Oh - and the cultivation of indigofera and the cultivation of cotton were both common in South Carolina. So it would be easy to pick up both the cotton and the means to dye it - and that dyed colour was going to be blue.
posted by rongorongo at 6:30 AM on March 26, 2013


In addition to the above, I find that blue jeans go with everything, are durable, don't wrinkle or show dirt easily, and can be flattering on just about anyone in the right cut. In short, they are EXTREMELY practical. I think this might account for at least some of their popularity, along with being an American icon/symbol of social equality etc.
posted by walla at 6:33 AM on March 26, 2013 [5 favorites]


Doris Lessing says somewhere that World War II was won by armies wearing tight blue trousers so it should not be too surprising that the whole world then took to wearing tight blue trousers for decades.
posted by zadcat at 7:12 AM on March 26, 2013 [1 favorite]


De Nimes is a Vice article with interesting points on how jeans conqured the world. My favorite bit is about jeans in the USSR:

Ferguson’s point was observable on an international scale, as a Cold War-era sociological conundrum: As cheap, widely available proletarian clothing, jeans were the ultimate paradoxical symbol of consumer culture for the USSR. He summed it up nicely: “Perhaps the greatest mystery of the entire Cold War is why the Worker’s Paradise could not manage to produce a decent pair of jeans.”
posted by llin at 7:36 AM on March 26, 2013 [1 favorite]


Because the Denim Curtain came down in the early 1970s when schools abandoned their dress codes.
posted by Rash at 12:04 PM on March 26, 2013


Because history is told by the victor, and people crave conformity.

Some kind of fabric & style of clothing will always rise to the fore as the default choice for people when they don't want to stand out too much or make a statement or have to think too hard when dressing.

Since about the mid-late 1960s it's been jeans.
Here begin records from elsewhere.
theorem witness_OrderCommands_complete :
    let h : CmdHdr := { hdr0 with ct := .scratch true 0#11 2#14 }
    let c := { cmdOf (.cnop h) with done := true, bytes := 4096 }
    let s := cmdSt .fc c
    let b : Bar := { phase := false, arr := 1, tx := 4096, init := true, scope := 0, exparr := 4, cur := 0, last := 0, phases := 0 }
    let k := keyScratch ⟨0, 1, 1⟩ 64
    let m := { Mantle.blank with rings := [ringAt 2 1 256 0 1 2 0] }
    s.fenFrozen (cmdFen .fc c) = false ∧ c.done = true ∧ c.bytes ≤ 4096 ∧ s.memOk ∧ s.xl.retried = [] ∧ s.barq = none ∧
    (cmdFen .fc c).desig (cmdFen .fc c).anchor (0#11).toNat = some ⟨0, 1, 1⟩ ∧ s.reserved ((cmdAtOf .fc c).req 0) k 32 = false ∧
    (s.bar k).live = false ∧ ((State.withBytes s k (b.toBytes (List.replicate 32 0#8))).bar k).live = true ∧
    (cmdFen agPort c m).ringOf 0 0 = ringAt 2 1 256 0 1 2 0 ∧ Ring.flt (ringAt 2 1 256 0 1 2 0) = false ∧
    (cmdFen agPort c m).ringOk (ringAt 2 1 256 0 1 2 0) = true := by decide +kernel

/-- CopyResults: a first element to read, one to write, a window that leaves a padded source, and the end. -/
theorem witness_CopyResults :
    let i : Instr := .copy hdr0 0#12 0#2 false 1#12 0#16 0#16 0#16
    let c := cmdOf i (row 2 .f32 0x4000) (row 2 .bf16 0x4100)
    let ph : Phys := Tlb.target (tlbAt ⟨0, 0, 1⟩ 0x4000 .spread 0) 0 0x4000
    (cmdSt agPort c).Runs (cmdAtOf agPort c) ∧ (cmdSt agPort c).memOk ∧ (cmdSt agPort c).Clean ∧
    (cmdSt agPort c).Reaches (cmdFen agPort c) ((cmdAtOf agPort c).req 0) .read 0x4000 4 ph :=
  ⟨runs_of _ _ _ _ (by decide +kernel) (by decide), rfl, ⟨rfl, rfl, rfl⟩, reaches_of (by decide +kernel)⟩

theorem witness_CopyResults_write :
    let i : Instr := .copy hdr0 0#12 0#2 false 1#12 0#16 0#16 0#16
    let c := { cmdOf i (row 2 .f32 0x4000) (row 2 .bf16 0x4100) with data := [1#8, 2#8, 0#8], pos := 1 }
    let ph : Phys := Tlb.target (tlbAt ⟨0, 0, 1⟩ 0x4000 .spread 0) 0 0x4102
    let dst : Nat → Nat := fun m => Tensor.addr c.ten1 (Tensor.indexOf c.ten1 m)
    c.pos < Tensor.count c.ten1 ∧ c.data.length = 1 * (2 + 1) ∧ max 1 (runLen dst 2 (Tensor.count c.ten1) c.pos 16) = 1 ∧
    (c.data[0 * (2 + 1) + 2]?).getD 0 = 0 ∧ dst c.pos = 0x4102 ∧
    (cmdSt agPort c).Reaches (cmdFen agPort c) ((cmdAtOf agPort c).req 1) .write 0x4102 2 ph :=
  ⟨by decide +kernel, rfl, by decide +kernel, rfl, by decide +kernel, reaches_of (by decide +kernel)⟩

/-- CopyResults: the data of a read issued ahead; a read that touches the element in hand. -/
theorem witness_CopyResults_window :
    let c := { cmdOf (.copy hdr0 0#12 0#2 false 1#12 0#16 0#16 0#16) (row 2 .i16 0x4000) (row 2 .i16 0x4002) with
      data := [1#8, 2#8, 0#8], early := [⟨1, 0x4002, none, some ([3#8, 4#8], 0)⟩] }
    let j := windowIx c.ten1 [0, 0, 0] (Tensor.indexOf c.ten1 1)
    let d := { c with data := [], early := [⟨0, 0x4000, some (Tlb.target (tlbAt ⟨0, 0, 1⟩ 0x4000 .spread 0) 0 0x4000), some ([3#8, 4#8], 0)⟩] }
    let e := { d with early := [⟨0, 0x4000, some (Tlb.target (tlbAt ⟨0, 0, 1⟩ 0x4000 .host 0) 0 0x4000), some ([3#8, 4#8], 0)⟩] }
    let dst : Nat → Nat := fun m => Tensor.addr c.ten1 (Tensor.indexOf c.ten1 m)
    c.data.length = 1 * (2 + 1) ∧ 1 < max 1 (runLen dst 2 (Tensor.count c.ten1) c.pos 16) ∧ Tensor.inside c.ten0 j = true ∧
    Tensor.addr c.ten0 j < dst 0 + 2 ∧ dst 0 < Tensor.addr c.ten0 j + 2 ∧ d.heldRead 0 0x4000 = some ([3#8, 4#8], 0) ∧
    (d.issuedRead 0 0x4000).map (fun g => g.home.map (fun q => q.typ.leaves)) = some (some false) ∧
    (e.issuedRead 0 0x4000).map (fun g => (g.got, g.home.map (fun q => q.typ.leaves))) = some (some ([3#8, 4#8], 0), some true) := by decide +kernel

theorem witness_CopyResults_ends :
    let c := cmdOf (.copy hdr0 0#12 0#2 false 1#12 0#16 0#16 1#16) (row 2 .f32 0x4000) (row 2 .bf16 0x4100)
    Tensor.inside c.ten0 (windowIx c.ten1 [1, 0, 0] (Tensor.indexOf c.ten1 0)) = false ∧ 0 < Tensor.count c.ten1 ∧
    Tensor.count c.ten1 ≤ 2 := by decide +kernel

/-- CopyToRing: a free tail slot and a full ring; a plain element; a CF8 token; the fill; a faulted ring. -/
theorem witness_CopyToRing :
    let i : Instr := .copyr hdr0 0#5 0#2 false 0#12 0#16 0#16 0#16
    let m := { Mantle.blank with rings := [ringAt 2 1 256 0 1 2 0] }
    let f := { Mantle.blank with rings := [ringAt 2 1 256 0 2 2 0] }
    let c := cmdOf i (row 4 .i32 0) (row 4 .i32 0x4000)
    let t := { cmdOf i (row 32 .e4m3 0) (row 32 .cf8 0x4000) with stage := 1, raw := List.replicate 50 0#8 }
    (cmdSt agPort c m).mayRun (cmdAtOf agPort c m) = true ∧ (cmdSt agPort c m).ringFree (cmdFen agPort c m) (ringAt 2 1 256 0 1 2 0) 1 = true ∧
    (cmdSt agPort c f).ringFree (cmdFen agPort c f) (ringAt 2 1 256 0 2 2 0) 1 = false ∧ c.pos < Tensor.count c.ten0 ∧
    Tensor.fmt c.ten1 ≠ .cf8 ∧ Tensor.inside c.ten1 (windowIx c.ten0 [0, 0, 0] (Tensor.indexOf c.ten0 3)) = true ∧
    Tensor.count c.ten0 * 4 ≤ Ring.bytes (ringAt 2 1 256 0 1 2 0) ∧ t.stage ≠ 0 ∧ Tensor.fmt t.ten1 = .cf8 ∧ t.sub ≠ lostSync ∧
    Tensor.inside t.ten1 (windowIx t.ten0 [0, 0, 0] (Tensor.indexOf t.ten0 0)) = true ∧
    tokenNeeds t.raw (tokenPlace t t.ten1 (windowIx t.ten0 [0, 0, 0] (Tensor.indexOf t.ten0 0))).2 ≤ t.raw.length ∧
    Ring.flt (Ring.fault (ringAt 2 1 256 0 1 2 0)) = true := by decide +kernel

theorem witness_CopyToRing_reaches :
    let m := { Mantle.blank with rings := [ringAt 2 1 256 0 1 2 0] }
    let c := { cmdOf (.copyr hdr0 0#5 0#2 false 0#12 0#16 0#16 0#16) (row 4 .i32 0) (row 4 .i32 0x4000) with stage := 1, pos := 3 }
    let ph : Phys := Tlb.target (tlbAt ⟨0, 0, 1⟩ 0x4000 .spread 0) 0 0x400C
    (cmdSt agPort c m).Reaches (cmdFen agPort c m) ((cmdAtOf agPort c m).req 3) .read 0x400C 4 ph :=
  reaches_of (by decide +kernel)

/-- CopyFromRingAndReduce: a filled head slot; the last element of the slot; a copyred's read and its combination; the ends. -/
theorem witness_CopyFromRingAndReduce :
    let i : Instr := .copyx hdr0 0#5 0#2 false 0#12 0#16 0#16 0#16
    let d := ringAt 2 1 256 3 0 2 0
    let m := { Mantle.blank with rings := [d] }
    let c := cmdOf i (row 2 .i16 0) (row 2 .i16 0x4000)
    let s := (cmdSt agPort c m).updMem (fun y => y.mark (keyScratch ⟨0, 1, 1⟩ 272 / 16) 1 true)
    let e := { c with stage := 2, pos := 1, data := [3#8, 4#8, 0#8] }
    let long := { cmdOf i (row 9 .i16 0) (row 9 .i16 0x4000) with stage := 1 }
    (cmdSt agPort c m).mayRun (cmdAtOf agPort c m) = true ∧ s.ringFilled (cmdFen agPort c m) d 1 = true ∧ Ring.flt d = false ∧
    (cmdFen agPort c m).ringOk d = true ∧ min (Tensor.count c.ten0 - 0) (16 / 2) = 2 ∧
    long.data.length / 3 + min (Tensor.count long.ten0 - long.data.length / 3) (16 / 2) < Tensor.count long.ten0 ∧
    e.pos < Tensor.count e.ten0 ∧ (e.data[2]?).getD 0 = 0 ∧
    max 1 (runLen (fun m => Tensor.addr e.ten1 (windowIx e.ten0 [0, 0, 0] (Tensor.indexOf e.ten0 m))) 2 (Tensor.count e.ten0) e.pos 16) = 1 ∧
    Tensor.addr e.ten1 (windowIx e.ten0 [0, 0, 0] (Tensor.indexOf e.ten0 1)) = 0x4002 := by decide +kernel

theorem witness_CopyFromRingAndReduce_rmw :
    let c := { cmdOf (.copyred hdr0 0#12 0#2 false 1#12 0#2 0#16 0#16) (row 1 .i32 0x4000) (row 1 .i32 0x4010) with data := toLE 4 3 }
    let ph : Phys := Tlb.target (tlbAt ⟨0, 0, 1⟩ 0x4000 .spread 0) 0 0x4010
    (cmdSt agPort c).Runs (cmdAtOf agPort c) ∧ c.data ≠ [] ∧ c.bad = false ∧ c.pos < Tensor.count c.ten1 ∧
    (cmdSt agPort c).Reaches (cmdFen agPort c) ((cmdAtOf agPort c).req 0) .rmw 0x4010 4 ph :=
  ⟨runs_of _ _ _ _ (by decide +kernel) (by decide), by decide, rfl, by decide +kernel, reaches_of (by decide +kernel)⟩

/-- GatherScatterFill: an index, the last row within the tensor and the first beyond it, a row complete, each end; both fills. -/
theorem witness_GatherScatterFill :
    let g : Instr := .gather hdr0 0#12 0#11 4#15 0#15 0#12 false
    let c := cmdOf g (row 2 .i32 0x4000)
    let e := { c with stage := 1, sub := 1 }
    let b := { c with stage := 1, sub := 2 }
    let w := { c with stage := 1, sub := 1, data := [1#8, 2#8, 3#8, 4#8, 0#8] }
    (cmdSt gsPort c).mayRun (cmdAtOf gsPort c) = true ∧ (cmdFen gsPort c).desig (cmdFen gsPort c).anchor (0#11).toNat = some ⟨0, 1, 1⟩ ∧
    c.pos ≤ (0#12).toNat ∧ ¬1 ≤ (0#12).toNat ∧ e.sub < Tensor.size e.ten0 (Tensor.rank e.ten0 - 1) ∧
    Tensor.size b.ten0 (Tensor.rank b.ten0 - 1) ≤ b.sub ∧ e.data.length / 5 < 1 ∧ w.data.length = 1 * (4 + 1) ∧
    (w.data[4]?).getD 0 = 0 ∧ b.data = [] ∧ (1 * 4 + 15) / 16 * 16 = 16 ∧ Tensor.addr e.ten0 (Tensor.indexOf e.ten0 1) = 0x4004 := by
  decide +kernel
Earlier, with Dean & Brando they were symbols of youthful male rebellion (you can largely ignore the slave mythologisation), then they became unisex (almost uniquely so), and from that point on they rode the coattails of the baby boomers as they aged & gained cultural power.
posted by UbuRoivas at 1:56 PM on March 26, 2013


(you can largely ignore the slave mythologisation)

Sorry, I meant: except insofar as the "black" aspect of jeans was what made them cool & transgressive & rebellious for the likes of Dean & Brando's generation.

The rest is just the familiar story of "rebellion" becoming co-opted by marketing to become mainstream, and to repeat: it's all about the generational story of the baby boomers. Jeans hit a massive decline in the west around the time the children of the boomers grew up & reached the point of rejecting their parents' (fashion) values.
posted by UbuRoivas at 2:13 PM on March 26, 2013


Just one datapoint: I'm in a line of work where I can choose between dressier casual or a suit. One of the reasons for chosing to wear jeans is that I like the feel of the heavier fabric. Your traditional woolen suit trousers make me feel like I'm wearing pyjama bottoms.